By making the price for medical service from a given physician depend on a managed care entities' decision whether, for example, to include that physician in its list of preferred providers or as a member of an HMO, managed care induces suboptimal exchange of information between patient and physician. Why bother explaining everything to one's doctor or, reciprocally, investing in an investigation of a patient's elaborate medical history when most of the time it does not matter and when those mutual investments can be rendered worthless by the managed care entity's decision to deselect or otherwise disfavor the physician? Moreover, when that risk materializes and the physician is "deselected" by the managed care entity, the patient is harmed by the loss of any time and energy they had already invested notwithstanding the risk.

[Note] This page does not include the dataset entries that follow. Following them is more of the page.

/-- BID (R328, Table 11.2). -/
def bid : Prop := ∀ (f : PeerFrame) (s : State),
  let n := leNat (f.payload.take 4)
  let rank := leNat ((f.payload.drop 12).take 1)
  let mine := nat s.dev 0x1C00 0x02
  (peerHeard 0x02 f s.dev → f.payload.length = 13 → holds s.dev = true → Gives (.bid f) s (fun e => answered n 2 (epochKnown s.dev) e
    ∧ (epochKnown s.dev < n → role e = 0 ∧ leaseValid e = false ∧ epochKnown e = n)
    ∧ (n ≤ epochKnown s.dev → role e = role s.dev)))
  ∧ (peerHeard 0x02 f s.dev → f.payload.length = 13 → holds s.dev = false → (∀ b, s.dev.pair.bid = some b → b.1 ≠ n) →
    Gives (.bid f) s (fun e => answered n 1 (max (epochKnown s.dev) n) e ∧ e.pair.granted = some (n, s.dev.time.now) ∧ e.pair.bid = s.dev.pair.bid
      ∧ epochKnown e = max (epochKnown s.dev) n))
  ∧ (∀ t, peerHeard 0x02 f s.dev → f.payload.length = 13 → holds s.dev = false → s.dev.pair.bid = some (n, t) → mine < rank →
    Gives (.bid f) s (fun e => answered n 2 (epochKnown s.dev) e ∧ e.pair.bid = some (n, t)))
  ∧ (∀ t, peerHeard 0x02 f s.dev → f.payload.length = 13 → holds s.dev = false → s.dev.pair.bid = some (n, t) → rank < mine →
    Gives (.bid f) s (fun e => answered n 1 (max (epochKnown s.dev) n) e ∧ e.pair.bid = none ∧ e.pair.granted = some (n, s.dev.time.now)))
  ∧ (¬ peerHeard 0x02 f s.dev ∨ f.payload.length ≠ 13 → peerOnly (.bid f) 0x02 f s)

/-- BID_ANSWER (R327): a grant takes the lease, a refusal ends the bid and teaches the epoch. -/
def bidAnswer : Prop := ∀ (f : PeerFrame) (s : State),
  let n := leNat (f.payload.take 4)
  let result := leNat ((f.payload.drop 4).take 1)
  let ok := peerHeard 0x03 f s.dev ∧ f.payload.length = 9 ∧ ∃ t, s.dev.pair.bid = some (n, t)
  (ok → result = 1 → Gives (.bidAnswer f) s (fun e => tookLease 3 s.dev e ∧ epochKnown e = max (epochKnown s.dev) n))
  ∧ (ok → result = 2 → Gives (.bidAnswer f) s (fun e => e.pair.bid = none ∧ role e = role s.dev
    ∧ epochKnown e = max (epochKnown s.dev) (leNat (f.payload.drop 5))))
  ∧ (ok → result ≠ 1 → result ≠ 2 → peerOnly (.bidAnswer f) 0x03 f s)
  ∧ (¬ ok → peerOnly (.bidAnswer f) 0x03 f s)

/-- LEASE_SUPPORT_LOST (R326). -/
def leaseSupportLost : Prop := ∀ s : State,
  let lost := pairMode s.dev && holds s.dev && !leaseSupport s.dev
  (lost = true → Gives .leaseSupportLost s (fun e => e.pair = { s.dev.pair with supportLost := true }))
  ∧ (lost = false → Rests .leaseSupportLost s)

/-- HOLDER_LEASE_END (R326): 4 ms after the last renewal sent, the holder without support is SYNCING. -/
def holderLeaseEnd : Prop := ∀ s : State,
  let due := pairMode s.dev && holds s.dev && s.dev.pair.supportLost
  (due = true → Gives .holderLeaseEnd s (fun e => role e = 0 ∧ leaseValid e = false ∧ s.dev.pair.lastRenewal + ms 4 ≤ e.time.now
    ∧ e.pair.expiry = s.dev.pair.lastRenewal + ms 4))
  ∧ (due = false → Rests .holderLeaseEnd s)

/-! The swap (R344). -/

/-- YIELD: a STANDBY in step acknowledges a higher epoch with the frame's own payload. -/
def yield_ : Prop := ∀ (f : PeerFrame) (s : State),
  let n := leNat (f.payload.take 4)
  let ok := peerHeard 0x04 f s.dev ∧ f.payload.length = 8 ∧ role s.dev = 1 ∧ on s.dev 0x1C00 0x06 = true ∧ epochKnown s.dev < n
  (ok → Gives (.yield f) s (fun e => e.pair.yielded = some (n, leNat (f.payload.drop 4)) ∧ e.pair.sent[(5 : Fin 10)] = f.payload))
  ∧ (¬ ok → peerOnly (.yield f) 0x04 f s)

/-- YIELD_ACKNOWLEDGE. -/
def yieldAcknowledge : Prop := ∀ (f : PeerFrame) (s : State) (n b t : Nat) (a : Bool), s.dev.pair.swap = some (n, b, t, a) →
  (peerHeard 0x05 f s.dev → f.payload = leBytes 4 n ++ leBytes 4 b → Gives (.yieldAcknowledge f) s (fun e =>
    e.pair.swap = some (n, b, t, true)))
  ∧ (¬ peerHeard 0x05 f s.dev ∨ f.payload ≠ leBytes 4 n ++ leBytes 4 b → peerOnly (.yieldAcknowledge f) 0x05 f s)

/-- YIELD_ACK_TIMEOUT: 1 ms without the acknowledgement ends the swap. -/
def yieldAckTimeout : Prop := ∀ s : State,
  (∀ n b t, s.dev.pair.swap = some (n, b, t, false) → Gives .yieldAckTimeout s (fun e =>
    e.pair.swap = none ∧ t + ms 1 ≤ e.time.now ∧ role e = role s.dev))
  ∧ ((∀ n b t, s.dev.pair.swap ≠ some (n, b, t, false)) → Rests .yieldAckTimeout s)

The Texas-Aetna settlement makes a small effort to tackle this problem but does so in a way that helps physicians more directly than patients. Limited protection is available under the settlement if the physician is deselected prior to both the expiration of either the patient's "plan year" and the expiration date of the physician's contract with Aetna or one of its network providers. If this deselection occurs, then the physician generally may continue treating the patient under the old compensation arrangement until either the patient's plan year ends or the physician's contract expires. And if the physician's contract expires first, the physician generally may continue treating the patient until the member's plan year expires, but is compensated for that time interval only at Aetna's "usual and customary" (read "low") HMO fee-for-service schedule. Subject to the law of abandonment, however, the physician need not continue to provide these services if it finds the compensation scheme inadequate. The settlement thus fails to act as a form of "deselection insurance" for patients. The settlement somewhat lengthens the time that a patient may hope for treatment by his current physician, but not very long, and not with great certainty.

The Bottom Line

Much of the debate about curbs on managed care rests on untested empirical assertions: it would be too costly to require independent review; it would be to burdensome to reduce ERISA preemption and subject managed care entities to a potpourri of state laws, capitation is enough to control physicians from overtreating. If nothing else, the Texas-Aetna settlement provides an excellent experiment for testing such propositions. The loopholes noted by critics may prove too capacious to constrain the impulses of a formerly aggressive managed care entity. See Richard A. Oppel, Jr., Physicians Find Fault with Aetna U.S. Healthcare Settlement in Texas, N.Y. Times, April 20, 2000, at C2. The extra expense it imposes on Aetna plans may make the organization less attractive to the primary direct purchasers of health coverage -- employers, whose concern for managed care abuse is sometimes less than devoted. Or the more liberal terms on which Aetna now binds itself to deal may in fact make Aetna more successful in the market place than it would otherwise be. The results are worth scrutinizing to see whether this Texas solution to the problems posed by managed care functions well.